The first thing that jumps out at me is the cadence and the way the line breaks contribute to the masterful rhythm. What a mystery it is how cadence can lend an implicit meaning to image, sentiment, and evocation! Then...


and an orchard of clouds
sleeping. The crows flee


Soon after the opening, we (or I) are smoothly transported to a moment of unusual vision and to the realm of aesthetic mood. It's amazing to me how phrases composed of simple words can, in the hands of a rare poet, effect in the reader an opening onto new space, a realm or moment of surreal texture woven into wan beauty.


a distant coldness,
the skirt of the sun shirking. 


The season is changing. But the poet stands in the altering air with a perennial grief and a continuum of being. The word "departing" in the title is instructive. It carries over into the lines a coloration of and a clue to the hidden spirit of nature. How it is a great and latent coffin always opening to receive the departed and our cooling sense of normality (shadows deepening as time's parade of substance and wing becomes ever more funerary and strange). The image of the sun effectively reveals a quality of weariness behind the hysteria of physical law and phenomenal efflorescence.

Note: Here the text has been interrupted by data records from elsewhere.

-- ==== Sys2Proof/Machine/Tables.lean ====
section
/-! DEFINITION. The sparse tables and memory as data: sorted lists of (key, value) pairs, in one canonical form. -/

namespace Sys2Proof.Machine

/-! ### Tables -/

/-- The value of key `k`, or `d` where the table lists none. -/
def tabGet {α : Type} (d : α) : Tab α → Nat → α
  | [], _ => d
  | (j, v) :: t, k => if j = k then v else if k < j then d else tabGet d t k

/-- The table with `v` at key `k`. -/
def tabSet {α : Type} : Tab α → Nat → α → Tab α
  | [], k, v => [(k, v)]
  | (j, w) :: t, k, v =>
    if j = k then (k, v) :: t else if k < j then (k, v) :: (j, w) :: t else (j, w) :: tabSet t k v

/-- The table without key `k`. -/
def tabDel {α : Type} : Tab α → Nat → Tab α
  | [], _ => []
  | (j, w) :: t, k => if j = k then t else if k < j then (j, w) :: t else (j, w) :: tabDel t k

/-- Element `i` of a list replaced. -/
def listSet {α : Type} : List α → Nat → α → List α
  | [], _, _ => []
  | _ :: t, 0, v => v :: t
  | h :: t, n + 1, v => h :: listSet t n v

/-- Element `i` of a list changed. -/
def listMod {α : Type} : List α → Nat → (α → α) → List α
  | [], _, _ => []
  | h :: t, 0, f => f h :: t
  | h :: t, n + 1, f => h :: listMod t n f

/-- A list without element `i`. -/
def listDel {α : Type} : List α → Nat → List α
  | [], _ => []
  | _ :: t, 0 => t
  | h :: t, n + 1 => h :: listDel t n

/-! ### Memory -/

/-- What an address reads as that memory does not list: 0, as bring-up writes every SRAM byte and every stack
doubleword (R454, step 3). Host and peer memory follow it (DESIGN CHOICE, log 2). -/
def memDefault : Byte := 0

/-- The canonical form: addresses strictly rising, and no entry equal to what an unlisted address reads as. -/
def memWf : List Host.Cell → Bool
  | [] => true
  | (_, v) :: [] => v != memDefault
  | (a, v) :: (b, w) :: t => v != memDefault && a < b && memWf ((b, w) :: t)

/-- The byte at an address. -/
def memGet (m : List Host.Cell) (a : Nat) : Byte := tabGet memDefault m a

/-- Memory with one byte written, in canonical form. -/
def memSet (m : List Host.Cell) (a : Nat) (v : Byte) : List Host.Cell :=
  if v = memDefault then tabDel m a else tabSet m a v

/-- Memory with the bytes of a list written from address `a` upwards. -/
def memSetBytes : List Host.Cell → Nat → List Byte → List Host.Cell
  | m, _, [] => m
  | m, a, b :: t => memSetBytes (memSet m a b) (a + 1) t

/-! ### Bytes and words (R9) -/

/-- A number from its bytes, the lowest address first. -/
def leNat : List Byte → Nat
  | [] => 0
  | b :: t => b.toNat + 256 * leNat t

/-- The `n` low bytes of a number, the lowest address first (DEDUCED, log 85). -/
def leBytes : Nat → Nat → List Byte
  | 0, _ => []
  | n + 1, v => BitVec.ofNat 8 v :: leBytes n (v / 256)

/-- The bytes of a vector register's bits from byte `k`. -/
def bvBytes {w : Nat} (v : BitVec w) (n : Nat) : List Byte := leBytes n v.toNat

/-- Bits hi:lo of a number. -/
def bitsOf (v hi lo : Nat) : Nat := v / 2 ^ lo % 2 ^ (hi - lo + 1)

/-- One bit of a number. -/
def bitOf (v i : Nat) : Bool := v / 2 ^ i % 2 == 1

/-- A number with bits hi:lo replaced. -/
def setBits (v hi lo x : Nat) : Nat := v - bitsOf v hi lo * 2 ^ lo + (x % 2 ^ (hi - lo + 1)) * 2 ^ lo

/-- A doubleword from a number. -/
def dw (n : Nat) : Dword := BitVec.ofNat 64 n

/-- 1 or 0. -/
def b2n (b : Bool) : Nat := if b then 1 else 0

end Sys2Proof.Machine
end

The air smells of salty bone
and the womb forgetting.


Water is symbol and riddle, I think it's safe to say. And the sea, viewed or literary, can bring with its waves a tang of the future as well as an intuition about the nature of nostalgia. Is it "womb forgetting," with the womb having forgotten something, or is it a complex unitary phrase -- "womb-forgetting," as a lamentation about and toward the poet's (and our) primal amnesia? 

The poem concludes in a condition of limbo, an equipoise in which one might consider the aesthetics of shadow and the exquisite tones of ennui.


By the way, "windy chain of gulls" is astonishing and brilliant.